Collected data entries
*** Begin section ***
-- ==== Sys2Proof/Machine/Engine.lean ====
section
/-!
DEFINITION. Engine.lean: a management engine executes its microwords (R136 to R140, R143): its spaces, its journal and its
sequencing.
-/

namespace Sys2Proof.Machine

/-! ### Spaces (Table 04.10, SPACE) -/

/-- The number of bytes of each space of 64-byte entries and of the memories; space 0 is judged by the register map.
DESIGN CHOICE, log entry 79. -/
def spaceSize (space : Nat) : Nat :=
  match space with
  | 1 => 2 ^ 18
  | 2 => 2 ^ 31
  | 4 => 2 ^ 26
  | 5 => 144 * 2 ^ 30
  | 6 => 2 ^ 29
  | _ => 0

/-- `n` bytes the spec does not give. -/
def State.freeBytes (s : State) (n : Nat) : List Byte × State :=
  ((List.range n).map fun i => Config.freeByte (s.fresh + i), { s with fresh := s.fresh + n })

/-- `n` bytes of a space of 64-byte entries. -/
def entryBytes (entry : Nat → List Byte) (a n : Nat) : List Byte :=
  bytesAt (bytesAt (entry (a / 64)) 0 64 ++ bytesAt (entry (a / 64 + 1)) 0 64) (a % 64) n

/-- Engine k reads a register; the word stands in the engine alone. -/
def State.engRegister (s : State) (k a : Nat) : List Byte × State :=
  let t := if mapped a then s.busRead (.me (Fin.ofNat 4 k)) (a / 4 * 4) else s.answer [0]
  (toLE 4 (t.reply.headD 0).toNat, { t with reply := s.reply })

/-- A byte of the linear HBM space: what an engine stored there, else a value the spec does not give.
DESIGN CHOICE, log entry 4; DESIGN CHOICE, log entry 80. -/
def State.hbmBytes (s : State) (a n : Nat) : List Byte × State :=
  ((List.range n).map fun i => (Store.at? s.hbm (a + i)).getD (Config.freeByte (s.fresh + i)), { s with fresh := s.fresh + n })

/-- Engine k loads `n` bytes from a space. Route banks have no layout in the spec, and nothing is stated for addresses
beyond a space's end: those bytes are free. DESIGN CHOICE, log entry 79. -/
def State.engRead (s : State) (k space a n : Nat) : List Byte × State :=
  if space = 0 then s.engRegister k a
  else if spaceSize space < a + n then s.freeBytes n
  else
    match space with
    | 1 => (getBytes (s.engine k).ram a n, s)
    | 2 => (entryBytes s.epAt a n, s)
    | 4 => (entryBytes s.flowGet a n, s)
    | 5 => s.hbmBytes a n
    | 6 => (getBytes (s.slice (a / 2 ^ 24)).matchMem (a % 2 ^ 24) n, s)
    | _ => s.freeBytes n

/-- Bytes of one endpoint slot replaced; an image with VALID = 0 empties it. DESIGN CHOICE, log entry 81. -/
def State.engSlot (s : State) (i off : Nat) (l : List Byte) : State :=
  let e := overlay (bytesAt (s.epAt i) 0 64) off l
  if epValid e then s.epWrite i e else s.epClear i

/-- Bytes of one flow context replaced. -/
def State.engFlow (s : State) (i off : Nat) (l : List Byte) : State := s.flowPut i (overlay (bytesAt (s.flowGet i) 0 64) off l)

/-- A store into a space of 64-byte entries: the entry it starts in, and the next one when it reaches it. -/
def State.entryStore (s : State) (a : Nat) (l : List Byte) (one : State → Nat → Nat → List Byte → State) : State :=
  let n := 64 - a % 64
  let s := one s (a / 64) (a % 64) (l.take n)
  if l.length ≤ n then s else one s (a / 64 + 1) 0 (l.drop n)
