/-- A granted request waits for its ramp; a switch-off whose conditions do not hold is refused with COND and REQ reads back 1; a master that may not write PWR_DOMd is refused with PERM. A ramp starts in grant order while fewer than four domains ramp, ends in the commanded state, and one that has not ended after 100 microseconds leaves the domain HELD with a CONT report of PWR source 1 + d. Choices of the model it meets: log entries 28, 29. -/
def Obligations.DomainRequests : Prop :=
  ∀ (d : Fin 148) (m : Master) (up : Bool) (e : Ramp) (rest : List (Nat × Bool)) (s : State),
    (domWriter m d = true → s.domState d = 0 → s.domAsked d = false → s.pwr.ramping = [] →
      ∃ t, exec (.domainOnRequest m d) s = .next t ∧ t.pwr = { s.pwr with waiting := s.pwr.waiting ++ [(d.val, true)] } ∧
        t.fld (Reg.PWR_DOM d) 26 24 = 0 ∧ t.bit (Reg.PWR_DOM d) 31 = true ∧
        ∀ a, a ≠ Reg.PWR_DOM d → t.reg a = s.reg a) ∧
    (domWriter m d = true → s.domState d = 2 → s.domAsked d = true → s.pwr.ramping = [] →
      (s.offOk d = true →
        ∃ t, exec (.domainOffRequest m d) s = .next t ∧ t.pwr = { s.pwr with waiting := s.pwr.waiting ++ [(d.val, false)] } ∧
          t.fld (Reg.PWR_DOM d) 26 24 = 0 ∧ t.bit (Reg.PWR_DOM d) 31 = false ∧
          ∀ a, a ≠ Reg.PWR_DOM d → t.reg a = s.reg a) ∧
      (s.offOk d = false →
        ∃ t, exec (.domainOffRequest m d) s = .next t ∧ t.pwr = s.pwr ∧ t.fld (Reg.PWR_DOM d) 26 24 = 1 ∧
          t.bit (Reg.PWR_DOM d) 31 = true)) ∧
    (m.trusted = true → domWriter m d = false →
      ∃ t, exec (.domainOnRequest m d) s = .next t ∧ t.pwr = s.pwr ∧ t.fld (Reg.PWR_DOM d) 26 24 = 2) ∧
    (s.pwr.ramping.length < 4 → s.nextRamp = some ((d.val, up), rest) →
      (up = true → s.domState d = 0 →
        ∃ t, exec .domainRampStart s = .next t ∧ t.domState d = 1 ∧
          t.pwr = { s.pwr with waiting := rest, ramping := s.pwr.ramping ++ [⟨d, true, s.time.mono⟩] } ∧
          ∀ a, a ≠ Reg.PWR_DOM d → t.reg a = s.reg a) ∧
      (up = false → s.domState d = 2 → 128 ≤ d.val → d.val < 132 →
        ∃ t, exec .domainRampStart s = .next t ∧ t.domState d = 3 ∧ t.domOn d = false ∧
          t.pwr = { s.pwr with waiting := rest, ramping := s.pwr.ramping ++ [⟨d, false, s.time.mono⟩] })) ∧
    (s.pwr.ramping.find? (fun y => y.dom == d.val) = some e →
      (s.time.mono < e.start + 100000 →
        (e.up = true → d.val < 132 → ∃ t, exec (.domainRampDone d) s = .next t ∧ t.domOn d = true ∧
          t.pwr.ramping = s.pwr.ramping.filter (fun y => y.dom != d.val) ∧ ∀ a, a ≠ Reg.PWR_DOM d → t.reg a = s.reg a) ∧
        (e.up = false → ∃ t, exec (.domainRampDone d) s = .next t ∧ t.domState d = 0 ∧
          t.pwr.ramping = s.pwr.ramping.filter (fun y => y.dom != d.val) ∧ ∀ a, a ≠ Reg.PWR_DOM d → t.reg a = s.reg a)) ∧
      (e.start + 100000 ≤ s.time.mono → 128 ≤ d.val → d.val < 132 →
        ∃ t, exec (.domainRampTimeout d) s = .next t ∧ t.domState d = 4 ∧
          t.pwr.ramping = s.pwr.ramping.filter (fun y => y.dom != d.val) ∧
          t.flt.reports = s.flt.reports ++ [⟨srcId 4 (1 + d.val), .cont, .logic, 0, 0, s.time.mono⟩]))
*** End section ***
[WORK TO COMPLETE] Copy the stretch of the records above that runs from the line with "(s.offOk d = false →" through the line with "[⟨d, false, s.time.mono⟩]". Both end lines belong in the copy, and nothing else does.

[ANSWER BOX]
      (s.offOk d = false →
        ∃ t, exec (.domainOffRequest m d) s = .next t ∧ t.pwr = s.pwr ∧ t.fld (Reg.PWR_DOM d) 26 24 = 1 ∧
          t.bit (Reg.PWR_DOM d) 31 = true)) ∧
    (m.trusted = true → domWriter m d = false →
      ∃ t, exec (.domainOnRequest m d) s = .next t ∧ t.pwr = s.pwr ∧ t.fld (Reg.PWR_DOM d) 26 24 = 2) ∧
    (s.pwr.ramping.length < 4 → s.nextRamp = some ((d.val, up), rest) →
      (up = true → s.domState d = 0 →
        ∃ t, exec .domainRampStart s = .next t ∧ t.domState d = 1 ∧
          t.pwr = { s.pwr with waiting := rest, ramping := s.pwr.ramping ++ [⟨d, true, s.time.mono⟩] } ∧
          ∀ a, a ≠ Reg.PWR_DOM d → t.reg a = s.reg a) ∧
      (up = false → s.domState d = 2 → 128 ≤ d.val → d.val < 132 →
        ∃ t, exec .domainRampStart s = .next t ∧ t.domState d = 3 ∧ t.domOn d = false ∧
          t.pwr = { s.pwr with waiting := rest, ramping := s.pwr.ramping ++ [⟨d, false, s.time.mono⟩] })) ∧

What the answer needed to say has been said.